Global oil prices rose sharply on Thursday, August 14, hitting their highest levels in a week, as tough remarks from US President Donald Trump on negotiations with Russia heightened fears of potential supply disruptions.
Brent crude: up $1.21 (+1.84%) to $66.84/barrel
WTI crude: up $1.31 (+2.09%) to $63.96/barrel
This marked the first increase after three consecutive days of declines and pushed Brent out of “oversold” technical territory, closing at its highest since August 6.
Earlier in the week, Brent crude settled at its lowest level since June 5, while WTI dropped to its weakest since June 2.
The declines were partly driven by supply and inventory data released by the US Energy Information Administration (EIA) and the International Energy Agency (IEA).
On August 14, President Trump suggested that Russian President Vladimir Putin was ready to reach a peace deal to end the conflict in Ukraine, following Moscow’s signal of interest in a nuclear arms agreement ahead of a summit in Alaska.
However, just a day earlier, Trump warned of “serious consequences” if no peace agreement was reached — including possible harsher economic sanctions.
Russia, the world’s second-largest oil producer after the US, could significantly boost exports if sanctions are eased, potentially impacting global supply-demand dynamics.
Trump also threatened secondary tariffs on countries that continue importing Russian crude — particularly China and India — if Moscow prolongs the war in Ukraine.
Such measures could put additional economic pressure on Russian oil buyers and increase volatility in global energy markets.
However, some analysts remain skeptical about the likelihood of US actions that would cause major disruptions to supply.
Investor sentiment was further supported by expectations that the US Federal Reserve will cut interest rates in September 2025.

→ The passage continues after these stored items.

/-- A core: its partition, a move under way (R301), the context that owns its array and whether a slice boundary still permits a handover of it, its
owner having no new work since (R170), the array bank that runs (R74), its repair summary (R336), the spare bus that serves each retired one (R335),
and the faulty data lines that each shift-repair register steers past, by 16 × bus + group (R334). -/
structure Core where
  part : Option Nat
  target : Option Nat
  owner : Option Nat
  handover : Bool
  bankB : Bool
  shifted : Nat
  retired : Nat
  spused : Nat
  oos : Bool
  moved : Tbl Nat
  shifts : Tbl (List Nat)
  deriving DecidableEq, Repr

/-! ## Engines -/

/-- How far a command has come (R172): queued, paid for while it waited at its head (R70, R74), issued and still working, or with every write
performed. -/
inductive CmdSt where
  | queued
  | paid
  | issued
  | done
  deriving DecidableEq, Repr

/-- An appended command (R185). `rows` are the A rows of its present chunk that a tile-task has taken from its channel, `chunk` how many chunks
are done and `part` its partial words after them (R164, R166); `join` what a `QFENCE` still waits for (R204); `pipe` the position whose prefetch
it is (R222); `sat`: its wait condition has been satisfied (R187); `due`: the packets it waits for (R71); `held`: it waits behind a hold (R311). -/
structure Cmd where
  seq : Nat
  core : Nat
  w0 : Nat
  w1 : Nat
  pkt : Option Nat
  receipt : Bool
  st : CmdSt
  rows : List Nat
  join : List (Nat × Nat)
  pipe : Option (Nat × Nat)
  chunk : Nat
  part : List Nat
  sat : Bool
  due : Option Nat
  held : Bool
  deriving DecidableEq, Repr

/-- A queue of a context (R184, R185, R326): the highest number appended, the first number that will never complete (0 for none), and
its commands not yet completed. -/
structure EQ where
  appended : Nat
  lost : Nat
  cmds : List Cmd
  deriving DecidableEq, Repr

/-- A dependency slot (R186). -/
structure Slot where
  set : Bool
  pend : Nat
  deriving DecidableEq, Repr

/-- An intake message that holds a place (R179). `verdict`: its tokens, or reason, stage and offset of its fault. `sent`: slots delivered. -/
structure Msg where
  cx : Nat
  core : Nat
  seq : Nat
  srca : Nat
  slen : Nat
  tenc : Nat
  cset : Nat
  cont : Nat
  tag : Nat
  merge : Nat
  nmerge : Nat
  tokcap : Nat
  replim : Nat
  dict : Nat
  dlen : Nat
  dictid : Nat
  ochan : Nat
  qring : Nat
  verdict : Option (List Nat ⊕ (Nat × Nat × Nat))
  sent : Nat
  deriving DecidableEq, Repr

/-- A member of a collective instance (R198, R199). `src` and `dst` are locations. -/
structure Member where
  cx : Nat
  core : Nat
  seq : Nat
  midx : Nat
  src : Nat
  dst : Nat
  since : Nat
  deriving DecidableEq, Repr

/-- A collective instance (R199). `ord`: which of its group's instances it is; `remote`: pieces of contributions that have come from other packages, each
with its member index and offset (R346, R347); `broken`: no result will be written, since a member was discarded, lost or mismatched, or faulted
(R199, R348); `dead`: the member indexes that such an instance is done with. -/
structure Coll where
  id : Nat
  ord : Nat
  part : Nat
  kind : Nat
  dt : Nat
  scope : Nat
  place : Nat
  group : Nat
  nmem : Nat
  len : Nat
  members : List Member
  remote : List (Nat × Nat × List Byte)
  broken : Bool
  dead : List Nat
  deriving DecidableEq, Repr
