-- ==== Sys2Proof/Machine/Fault.lean ====
section
/-! DEFINITION. Context faults (R324 to R326), the device's own writes (R361), completion records (R280, R304), counters of events (R352),
the pool (R71), and what freeing a row does. -/

namespace Sys2Proof.Machine

/-! ## The pool and counters -/

/-- Deferred decisions are raised again when an activation becomes ready or funded, or a row of the die becomes free (R294). -/
def State.undefer (s : State) (p : Nat) (d : Option Nat) : State :=
  { s with fcasts := s.fcasts.map fun e =>
      if e.1 % 16 = p ∧ (d = none ∨ d = some (e.1 / 16)) then (e.1, { e.2 with deferred := [] }) else e }

/-- A debit of the pool; none where it cannot be met (R71). -/
def State.debit (s : State) (p n : Nat) : Option State :=
  if (s.part p).plevel < n then none else some (s.modPart p fun x => { x with plevel := x.plevel - n })

/-- Packets drawn or credited by the work of a receipt (R314). -/
def State.tally (s : State) (cx : Nat) (tag : Bool) (drawn credited : Nat) : State :=
  if tag then s.modCtx cx fun x => { x with receipt := x.receipt.map fun r => { r with pktd := r.pktd + drawn, pktc := r.pktc + credited } } else s

/-- The commands of a partition that wait for the pool (R71): context, queue, number, packets, whether a receipt's. -/
def State.dues (s : State) (p : Nat) : List (Nat × Nat × Nat × Nat × Bool) :=
  s.ctxs.flatMap fun e =>
    if partOf e.1 = p ∧ e.2.halt.fault.isNone = true then
      e.2.eqs.flatMap fun q => q.2.cmds.filterMap fun c => c.due.map fun n => (e.1, q.1, c.seq, n, c.receipt)
    else []

/-- A waiting command that has been paid for: its engine begins it at its next turn. -/
def Ctx.paid (x : Ctx) (k seq : Nat) : Ctx :=
  { x with eqs := x.eqs.map fun e => if e.1 = k then
      (k, { e.2 with cmds := e.2.cmds.map fun c => if c.seq = seq then { c with st := .paid, due := none } else c }) else e }

/-- The commands that wait on the pool are paid as far as it covers them, by context, queue and number (R70, log 31). -/
def State.payDue (s : State) (p : Nat) : State :=
  (s.dues p).foldl (fun s d => match s.debit p d.2.2.2.1 with
    | some s => (s.tally d.1 d.2.2.2.2 d.2.2.2.1 0).modCtx d.1 fun x => x.paid d.2.1 d.2.2.1
    | none => s) s

/-- After a change of a partition's pool that stood at `old`: deferred decisions are raised again where a ready activation has become funded (R51,
R294). -/
def State.poolRose (s : State) (p old : Nat) : State :=
  if s.ctxs.any fun e => partOf e.1 == p && e.2.acts.any fun a => a.ready.isSome && decide (old < a.npkt) && decide (a.npkt ≤ (s.part p).plevel)
  then s.undefer p none else s

/-- A credit or refill of the pool (R70, R71): above the cap it is discarded, and what waits on the pool is paid. -/
def State.credit (s : State) (p n : Nat) : State :=
  let old := (s.part p).plevel
  let s := s.modPart p fun x => { x with plevel := min (x.plevel + n) x.pcap }
  if n = 0 then s else (s.payDue p).poolRose p old

/-- A die event counted by its bank (R352): a bank held by a guest counts only its own tag. -/
def State.countDie (s : State) (d ev n vf : Nat) : State :=
  let b := s.bank (32 + d)
  if b.own = 0 ∨ (b.own = 2 ∧ b.ovf ≠ vf) then s
  else s.setBank (32 + d) { b with cnt := Vector.ofFn fun k =>
    if (b.sel[k]).toNat = 128 + ev then b.cnt[k] + BitVec.ofNat 64 n else b.cnt[k] }

/-- Whether a core bank's selector counts a beat of class `cls` by unit `u` (R352). -/
def selHits (sel : BitVec 8) (u cls : Nat) : Bool :=
  decide (128 ≤ sel.toNat) && sel.toNat % 8 == cls && (sel.toNat / 8 % 16 == u || (sel.toNat / 8 % 16 == 15 && decide (u < 12)))

/-- Beats of a class by a unit of a core (R349, R352). -/
def State.beats (s : State) (core u cls n vf : Nat) : State :=
  let b := s.bank core
  if b.own = 0 ∨ (b.own = 2 ∧ b.ovf ≠ vf) then s
  else s.setBank core { b with cnt := Vector.ofFn fun k => if selHits b.sel[k] u cls then b.cnt[k] + BitVec.ofNat 64 n else b.cnt[k] }

/-- The capture at a scroll end (R351). -/
def State.capture (s : State) (core : Nat) : State :=
  let b := s.bank core
  if b.snap then s.setBank core { b with icnt := b.cnt, iseq := b.iseq + 1, cnt := Vector.replicate 8 0 } else s

/-- The VF tag of a context. -/
def State.vfOf (s : State) (cx : Nat) : Nat := ((s.ctx cx).map fun x => x.setup.vf).getD 0

/-! ## Context faults -/

/-- Whether a context fault of a context stands, or a PART.CTX has halted it as one does (R79, R300). -/
def State.faulting (s : State) (cx : Nat) : Bool := (s.ctx cx).any fun x => x.halt.fault.isSome || x.halt.halted

/-- A protection fault of an engine or of the device (R231, R239): `DETAIL` 1 for a read, 2 for a write, 3 for both. -/
def State.protFault (s : State) (cx acc core row addr : Nat) : State := s.fault cx 3 acc core row addr 0 []

/-! ## Records -/

/-- Whether a context's VF is descheduled (R304). -/
def State.descheduled (s : State) (cx : Nat) : Bool :=
  let p := s.part (partOf cx)
  if p.slen = 0 then false
  else match p.slice with
    | some (vf, _, ending) => s.vfOf cx != vf || ending
    | none => true

/-- The result of one attempt at a device write. -/
inductive Dev where
  | ok (s : State)
  | data (va : Nat) (s : State)
  | pageFault (va stage level : Nat) (s : State)
  | prot (va : Nat) (s : State)
  deriving DecidableEq, Repr

/-- A write of bytes through the `CTX` port of a die (R361). -/
def State.devPut (s : State) (die cx va acc : Nat) (bs : List Byte) : Dev :=
  match s.reach (ctxPort die) cx va bs.length acc with
  | .ok ks s => .ok (s.puts ks bs)
  | .pageFault a st l s => .pageFault a st l s
  | .prot a s => .prot a s
  | .data a s => .data a s

/-- The address of the first poisoned granule of ranges that start at an address (R328). -/
def State.poisonIn (s : State) : Nat → List (Nat × Nat) → Option Nat
  | _, [] => none
  | a, (k, n) :: r =>
    match s.poisoned k n with
    | some g => some (a + g * 256 - k)
    | none => s.poisonIn (a + n) r

/-- A stop record (R81): written at its place and counted, or counted lost where the ring is full. -/
def State.devStop (s : State) (die cx va : Nat) (bs : List Byte) : Dev :=
  let log := ((s.ctx cx).map fun x => x.setup.slog).getD 0
  match s.reach (ctxPort die) cx va 24 3 with
  | .pageFault a st l s => .pageFault a st l s
  | .prot a s => .prot a s
  | .data a s => .data a s
  | .ok ks s => match s.poisonIn va ks with
    | some g => .data (g - g % 256) s
    | none =>
    let h := natOfBytes (s.gets ks)
    let w := bits h 0 64
    let r := bits h 64 64
    if (w + 2 ^ 64 - r) % 2 ^ 64 = 2 ^ log then .ok (s.puts ks (bytesOfNat 24 (h % 2 ^ 128 + sat32 (bits h 128 32 + 1) * 2 ^ 128 + bits h 160 32 * 2 ^ 160)))
    else
      match s.reach (ctxPort die) cx (va + 64 + 32 * (w % 2 ^ log)) 32 3 with
      | .pageFault a st l s => .pageFault a st l s
      | .prot a s => .prot a s
      | .data a s => .data a s
      | .ok rs s => .ok ((s.puts rs bs).puts ks (bytesOfNat 24 ((w + 1) % 2 ^ 64 + h / 2 ^ 64 * 2 ^ 64)))

/-- The interrupt of a context is signalled through its function (R277); the table is keyed by 512 × VF tag + context. -/
def State.interrupt (s : State) (cx : Nat) : State :=
  let k := 512 * s.vfOf cx + cx
  { s with irqs := putT s.irqs k (getT s.irqs k 0 + 1) }

/-- One device write by kind: 1 stop record, 2 completion record (its `TBLO` is the tick of the write), 3 fault record, 4 batch write,
5 array image, 6 export or dump, 7 the header of a new stop ring, 8 a completion record whose interrupt follows the write (R277), 9 the
header of a segment (R62). -/
def State.devTry (s : State) (die cx kind va : Nat) (bs : List Byte) : Dev :=
  if kind = 1 then s.devStop die cx va bs
  else if kind = 2 then s.devPut die cx va 2 (bs.take 12 ++ bytesOfNat 4 s.tb)
  else if kind = 7 then s.devPut die cx va 3 bs
  else if kind = 8 then
    match s.devPut die cx va 2 (bs.take 12 ++ bytesOfNat 4 s.tb) with
    | .ok s => .ok (s.interrupt cx)
    | r => r
  else s.devPut die cx va 2 bs

/-- Records of one kind are written one at a time, in order; both kinds of completion record are one. -/
def recClass (kind : Nat) : Nat := if kind = 8 then 2 else kind

/-- The access a device write makes: its rings are read as well as written (R81). -/
def devAccess (kind : Nat) : Nat := if kind = 1 ∨ kind = 7 then 3 else 2

/-- What a record's protection violation means (R81, R280, R317, R326, R329): a context fault, but for the fault record. -/
def State.devLost (s : State) (cx kind addr : Nat) (cls detail : Nat) : State :=
  if kind = 3 then s.modCtx cx fun x => { x with halt := { x.halt with fault := x.halt.fault.map fun f => { f with cls := 0 } } }
  else s.fault cx cls detail 63 15 addr 0 []

/-- Whether a write of the device waits behind one that stalls: an earlier record of its kind and context; of the writes of a batch none (R317), and of
array images only one of the same place (R329, R361). -/
def DevWrite.before (w : DevWrite) (cx kind va : Nat) : Bool :=
  kind != 4 && w.miss.cx == cx && recClass w.kind == recClass kind && (kind != 5 || w.va == va)

/-- A device write made now by a die, or stalled behind a page fault or behind an earlier record of the same kind (R361). -/
def State.devWriteAt (s : State) (die cx kind va : Nat) (bs : List Byte) : State :=
  match s.pendW.find? fun w => w.before cx kind va with
  | some _ => { s with pendW := s.pendW ++ [⟨⟨cx, va, devAccess kind, 0, 0, s.tb, false, .record cx kind die⟩, va, bs, kind, none, true⟩] }
  | none =>
    match s.devTry die cx kind va bs with
    | .ok s => s
    | .prot a s => s.devLost cx kind a 3 (devAccess kind)
    | .data a s => s.devLost cx kind a 12 0
    | .pageFault a st l s => { s with pendW := s.pendW ++ [⟨⟨cx, a, devAccess kind, st, l, s.tb, false, .record cx kind die⟩, va, bs, kind, none, false⟩] }

/-- A device write made by a firmware core: through the `CTX` port of the context's first die (log 32). -/
def State.devWrite (s : State) (cx kind va : Nat) (bs : List Byte) : State := s.devWriteAt (s.firstDie (partOf cx)) cx kind va bs

/-- A completion record written, and its interrupt after it (R277, R280). -/
def State.record (s : State) (cx : Nat) (r : Rec) : State :=
  match s.ctx cx with
  | none => s
  | some x =>
    if s.descheduled cx then s.setCtx cx { x with withheld := x.withheld ++ [r] }
    else
      let va := (x.setup.dring + 16 * (x.recs.toNat % 2 ^ x.setup.dlog)) % 2 ^ 64
      let bs := bytesOfNat 16 (r.seq % 2 ^ 64 + r.status * 2 ^ 64 + r.code * 2 ^ 72 + r.stage * 2 ^ 80)
      (s.setCtx cx { x with recs := x.recs + 1 }).devWrite cx (if r.irq then 8 else 2) va bs

/-- A packet completes (R280): it leaves the open packets, and its record is written where `CREC` asks for one. -/
def State.complete (s : State) (cx seq status code stage : Nat) : State :=
  match s.ctx cx with
  | none => s
  | some x =>
    match x.pkts.find? fun p => p.seq == seq with
    | none => s
    | some p =>
      let s := s.setCtx cx { x with pkts := x.pkts.filter fun q => q.seq != seq }
      if p.crec then s.record cx ⟨seq, status, code, stage, p.irq⟩ else s

/-- Whether commands that a packet's work appended are still under way (R279: a release waits for them). -/
def cmdsOf (x : Ctx) (seq : Nat) : Bool := x.eqs.any fun e => e.2.cmds.any fun c => c.pkt == some seq

/-- Completes a launch whose last activation has ended, or a PIPE whose last position is saved, once its release allows (R213, R279, R281), and a
CMD; a RECEIPT is completed by its batch. -/
def State.settle (s : State) (cx seq : Nat) : State :=
  match s.ctx cx with
  | none => s
  | some x =>
    match x.pkts.find? fun p => p.seq == seq with
    | none => s
    | some p =>
      if (p.kind = 1 ∨ p.kind = 2 ∨ p.kind = 3) ∧ p.live = 0 ∧ ((p.rel = 0 ∧ p.kind ≠ 3) ∨ cmdsOf x seq = false) then s.complete cx seq 0 0 0 else s

/-- An activation of a launch has ended (R281). -/
def State.ended (s : State) (cx : Nat) (pkt : Option Nat) : State :=
  match pkt with
  | none => s
  | some q =>
    (s.modCtx cx fun x => { x with pkts := x.pkts.map fun p => if p.seq = q then { p with live := p.live - 1 } else p }).settle cx q

/-! ## Channels' `BIND` bits -/

/-- Sets or clears a `BIND` bit of a channel header (R48, R49): bit 0 its reader, bit 1 its writer. -/
def State.setBind (s : State) (hkey : Nat) (writer on : Bool) : State :=
  let b := (getB s.mem (hkey + 17)).toNat
  let m := if writer then 2 else 1
  let v := if on then (if b / m % 2 = 1 then b else b + m) else (if b / m % 2 = 1 then b - m else b)
  s.write (hkey + 17) [BitVec.ofNat 8 v]

def State.isBound (s : State) (hkey : Nat) (writer : Bool) : Bool := (getB s.mem (hkey + 17)).toNat / (if writer then 2 else 1) % 2 == 1

/-! ## Rows -/

/-- A row becomes free (R78 step 8, R294). -/
def State.freeRow (s : State) (r : Nat) : State :=
  let p := ((s.core (r / 12)).part).getD 0
  let s := { s with seen := s.seen.filter fun e => e.1 != r && e.2 != r }
  ((s.setTask r none).modRow r fun w => { w with gated := false }).undefer p (some (r / 96))

/-- Rows of a core, and every row of the package. -/
def rowsOf (core : Nat) : List Nat := (List.range 12).map fun i => core * 12 + i

/-- The rows that hold a task, in ascending order. -/
def State.busyRows (s : State) : List Nat := (List.range 384).filter fun r => (s.task r).isSome

end Sys2Proof.Machine
end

Lower rates tend to stimulate economic growth and boost energy demand.
Most market participants anticipate a rate cut next month after July CPI showed moderate growth.
However, July PPI posted its strongest increase in three years, underscoring the Fed’s dilemma between containing inflation and supporting the economy.
Oil prices are currently buoyed by geopolitical risks and potential monetary easing.
Nevertheless, the outcome of US-Russia peace talks and upcoming US economic data will be key factors in determining the next direction for global energy markets.